Ample data support a role of NK cells in tumor immune-surveillance and elimination of malignant transformed cells. There is clinical evidence supporting potent NK cell anti-tumor activity in the settings of chronic myeloid leukemia, acute myeloid leukemia, and myelodysplastic syndromes. However, disease-associated mechanisms induce NK cell defects and impairment in their cytotoxic function. Carlsten and Järås provide an overview of the mechanisms involved in disease-induced NK cell dysfunctions and discuss potential therapeutic approaches to restore NK cell function in patients with myeloid malignancies. They also discuss novel strategies to unleash NK cells against leukemic cells.

Together, the papers in this collection add new knowledge on the complex map of NK cell development, while also suggesting potential novel therapeutic strategies to modulate NK cell development and activity. These papers also lend new insights into how to endow NK cells with potent activity to control hematopoietic and non-hematopoietic malignancies.
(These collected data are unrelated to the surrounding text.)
-- ==== Sys2Proof/Machine/Vector.lean ====
section
/-! DEFINITION. The vector engine and the stream registers (R227-R254). -/

namespace Sys2Proof.Machine

/-- The vector engine's instructions: threads only (Table 3.1). -/
def vecProfile : Profile := { core := false, engine := engVector }

/-! ## Lanes (R227, R228) -/

/-- Lane k of width w. -/
def lane (v : Vec) (w k : Nat) : Nat := v.toNat / 2 ^ (w * k) % 2 ^ w
/-- Lanes of width w put together, low lanes first. -/
def packLanes (w : Nat) : List Nat → Nat
  | [] => 0
  | x :: r => x % 2 ^ w + 2 ^ w * packLanes w r
/-- A register from lanes; bits that no lane fills are zero (R228). -/
def ofLanes (w : Nat) (l : List Nat) : Vec := BitVec.ofNat 256 (packLanes w l)
/-- The lane width with which an instruction names lanes: format 10 as bytes (Table 7.1). -/
def nameWidth (fmt : Nat) : Nat := if fmt = 10 then 8 else laneWidth fmt
/-- The lanes of a register. -/
def lanesOf (v : Vec) (w : Nat) : List Nat := (List.range (256 / w)).map (lane v w)
/-- A register of consecutive lanes of width w cut from a long list, 256 / w a register. -/
def regsOfLanes (w : Nat) (l : List Nat) (n : Nat) : List Vec :=
  (List.range n).map fun r => ofLanes w ((l.drop (256 / w * r)).take (256 / w))

/-! ## Vector state (R229) -/

/-- A context with its vector state replaced. -/
def setVec (s : State) (t c : Nat) (v : VecState) : State := s.setCtx t c { s.ctx t c with vec := v }
/-- Vector register k as it reads: zero while its VLIVE bit is 0 (R229). -/
def readV (v : VecState) (k : Nat) : Vec := if fieldN v.vlive k k = 1 then v.v.toList.getD k 0 else 0
/-- A vector register written; its VLIVE bit is set (R229). -/
def writeV (v : VecState) (k : Nat) (x : Vec) : VecState :=
  { v with v := v.v.setIfInBounds k x, vlive := if fieldN v.vlive k k = 1 then v.vlive else v.vlive + 2 ^ k }
/-- Consecutive registers written from k upwards. -/
def writeVs (v : VecState) : Nat → List Vec → VecState
  | _, [] => v
  | k, x :: r => writeVs (writeV v k x) (k + 1) r
/-- Stream k. -/
def streamOf (v : VecState) (k : Nat) : Stream := v.s.toList.getD k {}
/-- The vector state with stream k replaced. -/
def setStream (v : VecState) (k : Nat) (m : Stream) : VecState := { v with s := v.s.setIfInBounds k m }
/-- FPSTAT and QFLAGS of the current agent with flags raised (R108, R129). -/
def raiseFlags (s : State) (fp qf : Word) : State :=
  if fp = 0 ∧ qf = 0 then s else s.setRegs [2] { s.regs with fpstat := s.regs.fpstat ||| fp, qflags := s.regs.qflags ||| qf }

/-! ## Beats (R248, R249) -/

/-- Beat j of a stream fetched by the engine-read paths (Table 6.1): its bits, or the fault of its first faulting element. -/
def fetchBeat (s : State) (t c : Nat) (m : Stream) (j : Nat) : Except Hold ((Vec × Option (Nat × Nat × Word × Word)) × State) :=
  let p := patternOf m.pattern
  let e := beatElems m.fmt
  let n := min e (p.count - e * j)
  let start : Except Hold ((List Nat × Option (Nat × Nat × Word × Word)) × State) := .ok (([], none), s)
  let r := (List.range n).foldl (fun acc i =>
    match acc with
    | .error h => .error h
    | .ok ((l, some f), s) => .ok ((l, some f), s)
    | .ok ((l, none), s) =>
      let q := threadReq s t c
      let g := p.ptr (e * j + i)
      match resolve s q .read g (elemBytes m.fmt) with
      | .error tr => .ok ((l, some (tr.code, engVector, g, tr.info)), s)
      | .ok (xs, s') => match readPlaces s' q true xs with
        | .error h => .error h
        | .ok (b, s'') => .ok ((l ++ [fromBytes b], none), s'')) start
  match r with
  | .error h => .error h
  | .ok ((l, f), s') => .ok ((ofLanes (laneWidth m.fmt) l, f), s')
/-- Beats from j on fetched one after another until one faults. -/
def fetchBeats (s : State) (t c : Nat) (m : Stream) : Nat → Nat → Except Hold (List (Vec × Option (Nat × Nat × Word × Word)) × State)
  | 0, _ => .ok ([], s)
  | n + 1, j =>
    match fetchBeat s t c m j with
    | .error h => .error h
    | .ok (b, s') =>
      if b.2.isSome then .ok ([b], s')
      else match fetchBeats s' t c m n (j + 1) with
        | .error h => .error h
        | .ok (l, s'') => .ok (b :: l, s'')
/-- The next n beats of stream k of a context, and the state with its position moved on (R248): ILLEGALOP when it is unbound (R234), a wait
while a beat has not arrived, the fault of a beat that arrived faulted (R249). Beats beyond the four of the prefetch are fetched as they are
read (log entry 15). -/
def takeBeats (s : State) (t c k n : Nat) : Except Stop (List Vec × State) :=
  let m := streamOf (s.ctx t c).vec k
  if m.bound = false then .error (.trap (illegalOp s))
  else
    let want := min n m.remain
    if m.ahead.length < min want 4 ∨ (m.ahead.length < want ∧ streamClear s t c m = false) then .error .wait
    else
      match fetchBeats s t c m (want - m.ahead.length) (m.pos + m.ahead.length) with
      | .error h => .error (holdStop h)
      | .ok (more, s') =>
        let l := (m.ahead ++ more).take want
        match l.findSome? Prod.snd with
        | some (code, eng, a, info) => .error (.trap { code := code, engine := eng, addr := a, info := info })
        | none =>
          let v := (s'.ctx t c).vec
          let m' := { m with ahead := m.ahead.drop want, pos := m.pos + want, ended := m.ended || decide (m.remain < n) }
          .ok (l.map Prod.fst ++ List.replicate (n - want) 0, (setVec s' t c (setStream v k m')).addDueOnce (.beatArrival t c k))
/-- The beats of every stream that source fields name, one taking each (R248). -/
def takeStreams (s : State) (t c n : Nat) : List Nat → Except Stop (List (Nat × List Vec) × State)
  | [] => .ok ([], s)
  | k :: r =>
    match takeBeats s t c k n with
    | .error e => .error e
    | .ok (b, s') => match takeStreams s' t c n r with
      | .error e => .error e
      | .ok (l, s'') => .ok ((k, b) :: l, s'')
/-- The values that source fields name, n registers or beats each: registers 12 to 15 are the streams (Table 2.3, R248). -/
def operands (s : State) (t c : Nat) (srcs : List Reg) (n : Nat) : Except Stop (List (List Vec) × State) :=
  match takeStreams s t c n ((srcs.filterMap fun r => if 12 ≤ r.val then some (r.val - 12) else none).dedup) with
  | .error e => .error e
  | .ok (beats, s') =>
    let v := (s.ctx t c).vec
    .ok (srcs.map fun r =>
      if 12 ≤ r.val then ((beats.find? fun p => p.1 == r.val - 12).map Prod.snd).getD [] else (List.range n).map fun i => readV v (r.val + i), s')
We would like to take this opportunity to thank all the reviewers for their time and input. We also thank the authors for their valuable contributions to this Research Topic.

Author Contributions

All authors listed have made a substantial, direct and intellectual contribution to the work, and approved it for publication.

Funding

ES was supported by funding provided by the Swedish Research Council including the Stem Therapy Program, the Swedish Foundation for Cancer Research and the Lund University Medical Faculty. YB was supported by the Swedish Research Council, the Swedish Foundation for Cancer Research, the Swedish Foundation for Childhood Cancer, and the Center for Innovative Medicine. AF was supported by funding from the USA National Institutes of Health/National Cancer Institute (CA199447 and CA208353). EM was supported by NIH-NIAID R01AI137073 and R0AI137275.

Conflict of Interest

The authors declare that the research was conducted in the absence of any commercial or financial relationships that could be construed as a potential conflict of interest.